The origin of both overlapping TTN deletions could not be evaluated; nevertheless, the sudden cardiac death in the male ancestor at the age of 65 (I:1) could implicate malignant arrhythmia associated with inherited cardiomyopathy. If the deceased individual I:1 was considered as an obligatory carrier of both TTNtv at least in his gonadal tissues, there must have been three types of sperm produced. However, the short overlap of deleted regions in the exon 326 suggests no complex TTN gene rearrangements.

The absence of cardiac phenotype in the female ancestor (I:2) does not imply its negative genotype since the incomplete penetrance for DCM due to TTNtv was repeatedly observed with sex- and age-related differences.^19,20 The median age of disease onset is significantly lower in men than women. It is not uncommon to diagnose men under 30 years of age with DCM, while most females typically develop symptoms of DCM much later or remain asymptomatic for their life. A similar trend was observed for the cumulative risk of DCM, when men have almost three times higher risk in their 30s and two times higher risk in their 60s to manifest the clinical symptoms.

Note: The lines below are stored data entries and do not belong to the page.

-- ==== Sys2Proof/Machine/Fb.lean ====
section
/-! DEFINITION. The built-in function blocks: values, qualities and states (R239 to R249). -/

namespace Sys2Proof.Machine

/-! ## Quality and data types (R242 to R244) -/

/-- R242: two qualities combined: worst validity, OR of bits [15:2]. -/
def qMix (a b : Nat) : Nat :=
  let va := if a % 4 = 2 then 1 else a % 4
  let vb := if b % 4 = 2 then 1 else b % 4
  (if va = 1 ∨ vb = 1 then 1 else if va = 3 ∨ vb = 3 then 3 else 0) + Nat.lor (a / 4 % 16384) (b / 4 % 16384) * 4

/-- The combination of a list of qualities. -/
def qMixAll (l : List Nat) : Nat := l.foldl qMix 0

/-- Quality bits of SVI table 4. -/
def qOverflow : Nat := 4
def qRange : Nat := 8
def qIncons : Nat := 256
def qSubst : Nat := 16384
/-- VALIDITY invalid with OVERFLOW. -/
def qBad : Nat := 5

/-- VALIDITY good. -/
def qGood (q : Nat) : Bool := decide (q % 4 = 0)

/-- R244: a result in its type's range, and the quality bits it sets. -/
def fit (ty : Nat) (v : Int) : Int × Nat :=
  if ty = 0 then (if v = 0 then 0 else 1, 0)
  else if ty = 1 then (satS 32 v, if satS 32 v = v then 0 else qOverflow)
  else if ty = 4 then (v, if fFinite v.toNat then 0 else qBad)
  else (satS 64 v, if satS 64 v = v then 0 else qOverflow)

/-- R224, R249: conversion of a value between types 1 to 4; conversions that R249 does not state are open. -/
def convTo (ty dest : Nat) (x : TV) : TV :=
  if ty = dest then x
  else if ty = 0 ∨ dest = 0 then { v := Config.boolConv ty dest x.v, q := x.q }
  else if dest = 4 then { v := fOfInt x.v, q := x.q }
  else if ty = 4 then
    match fToInt x.v.toNat with
    | none => { v := 0, q := qMix x.q qBad }
    | some i => let r := fit dest i; { v := r.1, q := qMix x.q r.2 }
  else let r := fit dest x.v; { v := r.1, q := qMix x.q r.2 }

/-! ## Stateless blocks (R242, R244, R249) -/

/-- Arithmetic of two operands of a type; LREAL values are patterns. -/
def arith (op : BlkOp) (ty : Nat) (a b : Int) : Int × Nat :=
  if ty = 4 then
    let x := a.toNat; let y := b.toNat
    let r := match op with
      | .add => fAdd x y | .sub => fSub x y | .mul => fMul x y | .div => fDiv x y
      | .min => fMin x y | _ => fMax x y
    fit 4 r
  else
    match op with
    | .add => fit ty (a + b)
    | .sub => fit ty (a - b)
    | .mul => fit ty (a * b)
    | .min => fit ty (min a b)
    | .max => fit ty (max a b)
    | _ =>
      if b = 0 then
        let top : Int := if ty = 1 then 2 ^ 31 - 1 else 2 ^ 63 - 1
        (if a = 0 then 0 else if 0 < a then top else -top, qBad)
      else fit ty (Int.tdiv a b)

/-- ABS, NEG, SQRT and MOVE. -/
def unary (op : BlkOp) (ty : Nat) (a : Int) : Int × Nat :=
  match op with
  | .abs => if ty = 4 then fit 4 (fAbs a.toNat) else fit ty (a.natAbs : Int)
  | .neg => if ty = 4 then fit 4 (fNeg a.toNat) else fit ty (-a)
  | .sqrt =>
    if ty = 4 then (if fLt a.toNat 0 then (0, 1) else fit 4 (fSqrt a.toNat))
    else (if a < 0 then (0, 1) else fit ty (isqrtBits a.toNat 33 0 : Nat))
  | _ => fit ty a

/-- A comparison and whether a NaN takes part. -/
def compare' (op : BlkOp) (ty : Nat) (a b : Int) : Bool × Bool :=
  let x := a.toNat; let y := b.toNat
  let nan := decide (ty = 4) && (fIsNan x || fIsNan y)
  let lt := if ty = 4 then fLt x y else decide (a < b)
  let eq := if ty = 4 then fEq x y else decide (a = b)
  let r := match op with
    | .gt => !lt && !eq | .ge => !lt | .eq => eq | .ne => !eq | .le => lt || eq | _ => lt
  (r && !nan, nan)

/-- AND and OR: the good operands that decide, or all of them (R242). -/
def logic (dom : Bool) (xs : List TV) : TV :=
  let is := fun (x : TV) => decide (x.v ≠ 0)
  let dec := xs.filter fun x => decide (is x = dom) && qGood x.q
  let v := if dom then xs.any is else xs.all is
  { v := b2n v, q := qMixAll ((if dec = [] then xs else dec).map (·.q)) }

/-- The gate-request record that a GATE_REQ block assembles from its inputs, in the order MODE, USE_ROCOF, HOLD_OK,
REF_POL, CHECK_EN, REF, TARGET, SKIP_CYC, SLIP_MAX, ACTION, COMP_NS, ACT_ARG, EARLIEST_NS, LATEST_NS, ACT_VALUE, as
bytes 0x00 to 0x27 of GTE table 1 (R236). -/
def gateRecord (a : Nat → Int) : Nat :=
  let f := fun (i n : Nat) => ux n (a i)
  f 0 1 + 2 * f 1 1 + 4 * f 2 1 + 8 * f 3 1 + 16 * f 4 1 + 2 ^ 8 * f 5 6 + 2 ^ 16 * f 6 16 +
  2 ^ 32 * (f 7 8 + 2 ^ 8 * f 8 8 + 2 ^ 16 * f 9 4) + 2 ^ 64 * f 10 32 + 2 ^ 96 * f 11 16 + 2 ^ 128 * f 12 64 +
  2 ^ 192 * f 13 64 + 2 ^ 256 * f 14 32

/-- A stateless block. -/
def stateless (b : Blk) (xs : List TV) : TV :=
  let x := fun (i : Nat) => xs.getD i { v := 0, q := 0 }
  let qs := qMixAll (xs.map (·.q))
  let mk := fun (r : Int × Nat) => ({ v := r.1, q := qMix qs r.2 } : TV)
  let fold := fun (op : BlkOp) =>
    match xs with
    | [] => mk (0, 0)
    | h :: t => mk (t.foldl (fun (a : Int × Nat) y =>
        let r := arith op b.ty a.1 y.v
        (r.1, qMix a.2 r.2)) (h.v, (fit b.ty h.v).2))
  match b.op with
  | .add => fold .add
  | .mul => fold .mul
  | .min => fold .min
  | .max => fold .max
  | .sub => mk (arith .sub b.ty (x 0).v (x 1).v)
  | .div => mk (arith .div b.ty (x 0).v (x 1).v)
  | .limit =>
    let r := arith .max b.ty (x 1).v (x 0).v
    mk (arith .min b.ty r.1 (x 2).v)
  | .gt | .ge | .eq | .ne | .le | .lt =>
    let r := compare' b.op b.ty (x 0).v (x 1).v
    mk ((b2n r.1 : Nat), if r.2 then qBad else 0)
  | .and => logic false xs
  | .or => logic true xs
  | .xor => mk ((xs.filter fun y => decide (y.v ≠ 0)).length % 2, 0)
  | .not => mk (if (x 0).v = 0 then 1 else 0, 0)
  | .sel =>
    let y := if (x 0).v = 0 then x 1 else x 2
    { v := y.v, q := qMix (x 0).q y.q }
  | .mux =>
    let k := (x 0).v
    if 0 ≤ k ∧ k.toNat + 1 < xs.length then
      let y := x (k.toNat + 1)
      { v := y.v, q := qMix (x 0).q y.q }
    else { v := 0, q := qMix (x 0).q (1 + qRange) }
  | .conv => convTo b.ty b.dest (x 0)
  | .gateReq => mk (gateRecord (fun i => (x i).v), 0)
  | .qgate => if qGood (x 0).q then x 0 else { v := (x 1).v, q := Nat.lor (x 1).q qSubst }
  | _ => mk (unary b.op b.ty (x 0).v)

/-! ## Stateful blocks (R243, R245 to R248) -/

/-- Outputs, new state, quality bits that the block adds, whether the state quality clears, and whether the run changes
nothing at all (R247). -/
structure StepOut where
  outs : List Int
  st : List Int
  extra : Nat := 0
  clear : Bool := false
  frozen : Bool := false

/-- A timer preset below zero acts as 0 (R245). -/
def preset (pt : Int) : Int × Nat := if pt < 0 then (0, qRange) else (pt, 0)

/-- TON, TOF and TP (R245): IN, PT; state ET and IN_prev, and the TP state first. A TOF's initial ET below zero stands
for PT. -/
def timer (op : BlkOp) (st : List Int) (inp pt0 : Int) (dt : Nat) : StepOut :=
  let p := preset pt0
  let on := decide (inp ≠ 0)
  match op with
  | .ton =>
    let et := if !on || decide (st.getD 1 0 = 0) then 0 else min (st.getD 0 0 + dt) p.1
    { outs := [b2n (on && decide (p.1 ≤ et)), et], st := [et, b2n on], extra := p.2 }
  | .tof =>
    let e0 := if st.getD 0 0 < 0 then p.1 else st.getD 0 0
    let et := if on || decide (st.getD 1 0 ≠ 0) then 0 else min (e0 + dt) p.1
    { outs := [b2n (on || decide (et < p.1)), et], st := [et, b2n on], extra := p.2 }
  | _ =>
    let s := st.getD 0 0; let e := st.getD 1 0; let prev := decide (st.getD 2 0 ≠ 0)
    let a : Int × Int := if s = 0 ∧ on ∧ prev = false then (1, 0) else if s = 1 then (1, min (e + dt) p.1) else (s, e)
    let b : Int × Int := if a.1 = 1 ∧ p.1 ≤ a.2 then (2, a.2) else a
    let c : Int × Int := if b.1 = 2 ∧ on = false then (0, 0) else b
    { outs := [b2n (decide (c.1 = 1)), c.2], st := [c.1, c.2, b2n on], extra := p.2 }

/-- CTU and CTD (CYE table 7): count input, reset or load, PV. -/
def counter (up : Bool) (st : List Int) (cx rx pv : Int) : StepOut :=
  let cv := st.getD 0 0
  let edge := decide (cx ≠ 0) && decide (st.getD 1 0 = 0)
  let n :=
    if rx ≠ 0 then (if up then 0 else satS 32 pv)
    else if edge then
      (if up then (if cv < 2 ^ 31 - 1 then cv + 1 else cv) else (if Int.neg (2 ^ 31) < cv then cv - 1 else cv))
    else cv
  { outs := [b2n (if up then decide (pv ≤ n) else decide (n ≤ 0)), n], st := [n, if cx = 0 then 0 else 1],
    clear := decide (rx ≠ 0) }

/-- HYS_HI and HYS_LO (R246): X, ON, OFF. -/
def hysteresis (hi : Bool) (ty : Nat) (st : List Int) (x on off : Int) : StepOut :=
  let lt := fun (a b : Int) => if ty = 4 then fLt a.toNat b.toNat else decide (a < b)
  let le := fun (a b : Int) => if ty = 4 then fLe a.toNat b.toNat else decide (a ≤ b)
  let wrong := if hi then lt on off else lt off on
  let off' := if wrong then on else off
  let q := if (if hi then le on x else le x on) then 1
    else if (if hi then lt x off' else lt off' x) then 0
    else st.getD 0 0
  { outs := [q], st := [q], extra := if wrong then qIncons else 0 }

/-- Curve constants k, c, alpha, tr of CYE table 7a as numerator and denominator of 10^4; tr 0 stands for TR_USER. -/
def curve (c : Nat) : Nat × Nat × Nat × Nat :=
  if c = 0 then (1400, 0, 200, 0) else if c = 1 then (135000, 0, 10000, 0) else if c = 2 then (800000, 0, 20000, 0)
  else if c = 3 then (515, 1140, 200, 48500) else if c = 4 then (196100, 4910, 20000, 216000)
  else (282000, 1217, 20000, 291000)

/-- The binary64 constant n / 10^4. -/
def f4 (n : Nat) : Nat := fConst n 10000

/-- Binary64 of 1 and of 10^9. -/
def fOne : Nat := fConst 1 1
def fGiga : Nat := fConst 1000000000 1

/-- 1 - 2^-32 (R248). -/
def fOp : Nat := fConst (2 ^ 32 - 1) (2 ^ 32)

/-- IDMT (R247, R248): inputs G, GS, TMS, CURVE, PKP, RESET, TRD, TR_USER, k, c, alpha; state S, START, reset timer in
ns. The unit of ΔT and TRD against t(G) is the second (log entry 11). -/
def idmt (st : List Int) (x : Nat → Nat) (curveNo resetNo : Int) (dt : Nat) : StepOut :=
  let s0 := (st.getD 0 0).toNat; let start0 := st.getD 1 0; let rt0 := st.getD 2 0
  let g := x 0; let gs := x 1
  let tms := fMin (f4 1000000) (fMax (f4 100) (x 2))
  let pkp := fMin (f4 13000) (fMax (f4 10000) (x 4))
  let out := if tms ≠ x 2 ∨ pkp ≠ x 4 then qRange else 0
  let user := decide (curveNo = 6)
  let cv := curve curveNo.toNat
  let k := if user then x 8 else f4 cv.1
  let c := if user then x 9 else f4 cv.2.1
  let al := if user then x 10 else f4 cv.2.2.1
  let tr := if user ∨ cv.2.2.2 = 0 then x 7 else f4 cv.2.2.2
  let bad := decide (curveNo < 0 ∨ 6 < curveNo ∨ resetNo < 0 ∨ 2 < resetNo) || fLe gs 0 ||
    [x 0, x 1, x 2, x 4, x 6, x 7].any fun v => !fFinite v
  let r := fMin (fDiv g gs) (fConst 20 1)
  let p := if al = fOne then r else (Config.pow64 r al).toNat
  let t := fMul tms (fAdd (fDiv k (fSub p fOne)) c)
  let up := fLe (fMul pkp gs) g
  let tBad := user && up && !(fFinite t && fLt 0 t)
  let dts := fDiv (fOfInt dt) fGiga
  let mk := fun (s : Nat) (start rt : Int) (ex : Nat) (fz : Bool) =>
    ({ outs := [start, b2n (fLe fOp s), s], st := [s, start, rt], extra := ex,
       clear := decide (s0 ≠ 0 ∧ s = 0), frozen := fz } : StepOut)
  if bad || tBad then mk s0 start0 rt0 (1 + qRange) true
  else if up then mk (if start0 = 0 then s0 else fAdd s0 (fDiv dts t)) 1 0 out false
  else if fLt g (fMul (fMul (f4 9500) pkp) gs) then
    if resetNo = 0 then mk 0 0 rt0 out false
    else if resetNo = 1 then
      let rt := rt0 + dt
      mk (if fLe (x 6) (fDiv (fOfInt rt) fGiga) then 0 else s0) 0 rt out false
    else
      let r9 := fMin (fDiv g gs) (f4 9000)
      let d := fDiv (fMul tms tr) (fSub fOne (fMul r9 r9))
      mk (fMax 0 (fSub s0 (fDiv dts d))) 0 rt0 out false
  else mk s0 start0 rt0 out false

/-- One evaluation of a stateful block other than Z1. -/
def stateful (b : Blk) (st : List Int) (xs : List TV) (dt : Nat) : StepOut :=
  let v := fun (i : Nat) => (xs.getD i { v := 0, q := 0 }).v
  let old := st.getD 0 0
  let bool := fun (q : Bool) => ({ outs := [b2n q], st := [b2n q] } : StepOut)
  match b.op with
  | .ton | .tof | .tp => timer b.op st (v 0) (v 1) dt
  | .rTrig => { outs := [b2n (decide (v 0 ≠ 0 ∧ old = 0))], st := [if v 0 = 0 then 0 else 1] }
  | .fTrig => { outs := [b2n (decide (v 0 = 0 ∧ old ≠ 0))], st := [if v 0 = 0 then 0 else 1] }
  | .sr => bool (decide (v 0 ≠ 0 ∨ (old ≠ 0 ∧ v 1 = 0)))
  | .rs => bool (decide (v 1 = 0 ∧ (v 0 ≠ 0 ∨ old ≠ 0)))
  | .ctu => counter true st (v 0) (v 1) (v 2)
  | .ctd => counter false st (v 0) (v 1) (v 2)
  | .hysHi => hysteresis true b.ty st (v 0) (v 1) (v 2)
  | .hysLo => hysteresis false b.ty st (v 0) (v 1) (v 2)
  | _ => idmt st (fun i => (v i).toNat) (v 3) (v 5) dt

/-- A block keeps state between runs. -/
def isStateful (op : BlkOp) : Bool :=
  match op with
  | .ton | .tof | .tp | .rTrig | .fTrig | .sr | .rs | .ctu | .ctd | .z1 | .hysHi | .hysLo | .idmt | .native => true
  | _ => false

/-- State type of a stateful block (LFG table 7). -/
def stypeOf (op : BlkOp) : Nat :=
  match op with
  | .ton => 1 | .tof => 2 | .tp => 3 | .rTrig => 4 | .fTrig => 5 | .ctu => 6 | .ctd => 7 | .sr => 8 | .rs => 9
  | .hysHi => 10 | .hysLo => 11 | .idmt => 12 | .z1 => 13 | .native => 15 | _ => 0

/-! ## A run (R239, R240, R263) -/

/-- The outputs so far: one list per block of the body. -/
abbrev Env := List (List TV)

/-- The value of a source. -/
def srcVal (img : List TV) (env : Env) : Src → TV
  | .inp i => img.getD i { v := 0, q := 0 }
  | .out b p => (env.getD b []).getD p { v := 0, q := 0 }
  | .const c => { v := c, q := 0 }

/-- The state of a block's instance. -/
def instOf (insts : NMap InstSt) (b : Blk) : InstSt := NMap.get InstSt.init insts b.inst

/-- R239: the output of a Z1 block is its input at its previous evaluation. -/
def z1Out (i : InstSt) : TV := { v := i.st.getD 0 0, q := (i.st.getD 1 0).toNat }

/-- One block: its outputs and the new instance states. -/
def evalBlk (b : Blk) (xs : List TV) (insts : NMap InstSt) (dt : Nat) (tsNs : Nat) : List TV × NMap InstSt :=
  if isStateful b.op then
    let i := instOf insts b
    let d := match i.from' with | some t => tsNs - t | none => dt
    let put := fun (n : InstSt) => NMap.set InstSt.init insts b.inst { n with from' := none }
    match b.op with
    | .z1 =>
      let x := xs.getD 0 { v := 0, q := 0 }
      ([z1Out i], put { i with st := [x.v, x.q] })
    | .native =>
      let r := Config.nativeBlock b.inst xs i.st d
      (r.2, put { i with st := r.1 })
    | _ =>
      let r := stateful b i.st xs d
      let qs := qMixAll (xs.map (·.q))
      let q := if r.frozen then i.q else if r.clear then 0 else if r.st ≠ i.st then qMix i.q qs else i.q
      (r.outs.map fun v => { v := v, q := qMixAll [qs, q, r.extra] }, put { i with st := r.st, q := q })
  else ([stateless b xs], insts)

/-- The blocks of a body in order, from block number `k`. -/
def runBlks (img : List TV) (dt tsNs : Nat) : Nat → List Blk → Env → NMap InstSt → Env × NMap InstSt
  | _, [], env, s => (env, s)
  | k, b :: t, env, s =>
    let r := evalBlk b (b.args.map (srcVal img env)) s dt tsNs
    runBlks img dt tsNs (k + 1) t (setAt env k r.1) r.2

/-- A run of a body on its input image: values of the task's output-map entries, and the new states. -/
def runBody (body : TaskBody) (img : List TV) (dt tsNs : Nat) (s : NMap InstSt) : List TV × NMap InstSt :=
  let env0 : Env := body.blocks.map fun b => if b.op = .z1 then [z1Out (instOf s b)] else []
  let r := runBlks img dt tsNs 0 body.blocks env0 s
  (body.outs.map (srcVal img r.1), r.2)

/-- R239: no block reads an output before its block has been evaluated, Z1 outputs excepted. -/
def orderOk (body : TaskBody) : Bool :=
  let n := body.blocks.length
  let ok := fun (k : Nat) (s : Src) =>
    match s with
    | .out b _ => decide (b < k) || (decide (b < n) && decide ((body.blocks[b]?.map (·.op)) = some .z1))
    | _ => true
  (body.blocks.zipIdx.all fun p => p.1.args.all (ok p.2)) && body.outs.all (ok n)

/-- R241: the initial states of a body's instances. -/
def bodyInit (body : TaskBody) (s : NMap InstSt) : NMap InstSt :=
  body.blocks.foldl (fun a b =>
    if isStateful b.op then NMap.set InstSt.init a b.inst { st := b.init, q := 0, from' := none } else a) s

end Sys2Proof.Machine
end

However, the most severe disease progression and manifestation, together with the earliest onset of DCM in the affected female III:5 in this family, deny these statements. While we cannot exclude the influence of other genetic and/or non-genetic factors as modifiers of disease onset and outcome, no other potential DNA variants responsible for the variability in the phenotypic manifestation and age-related disease onset in affected family members have been found in CES. Complementary transcriptome and epigenome analysis could elucidate the phenomena of the incomplete penetrance and variable expressivity of DCM in general; however, the cardiac muscle biopsies should be performed to obtain relevant outputs of those analyses.^21,22

Conclusion

Our family report on a unique familial segregation of two distinct overlapping TTNtv leading to DCM extends the broad spectrum of reported causative TTNtv. Moreover, it underlines the possibility of a heterogeneous molecular cause of DCM in one family and suggests the utility of NGS for segregation analysis in selected cases. Furthermore, our data demonstrate that individuals >60 years of age with DCM could have hereditary aetiology, and the family cascade screening and molecular genetic analysis are eligible for them.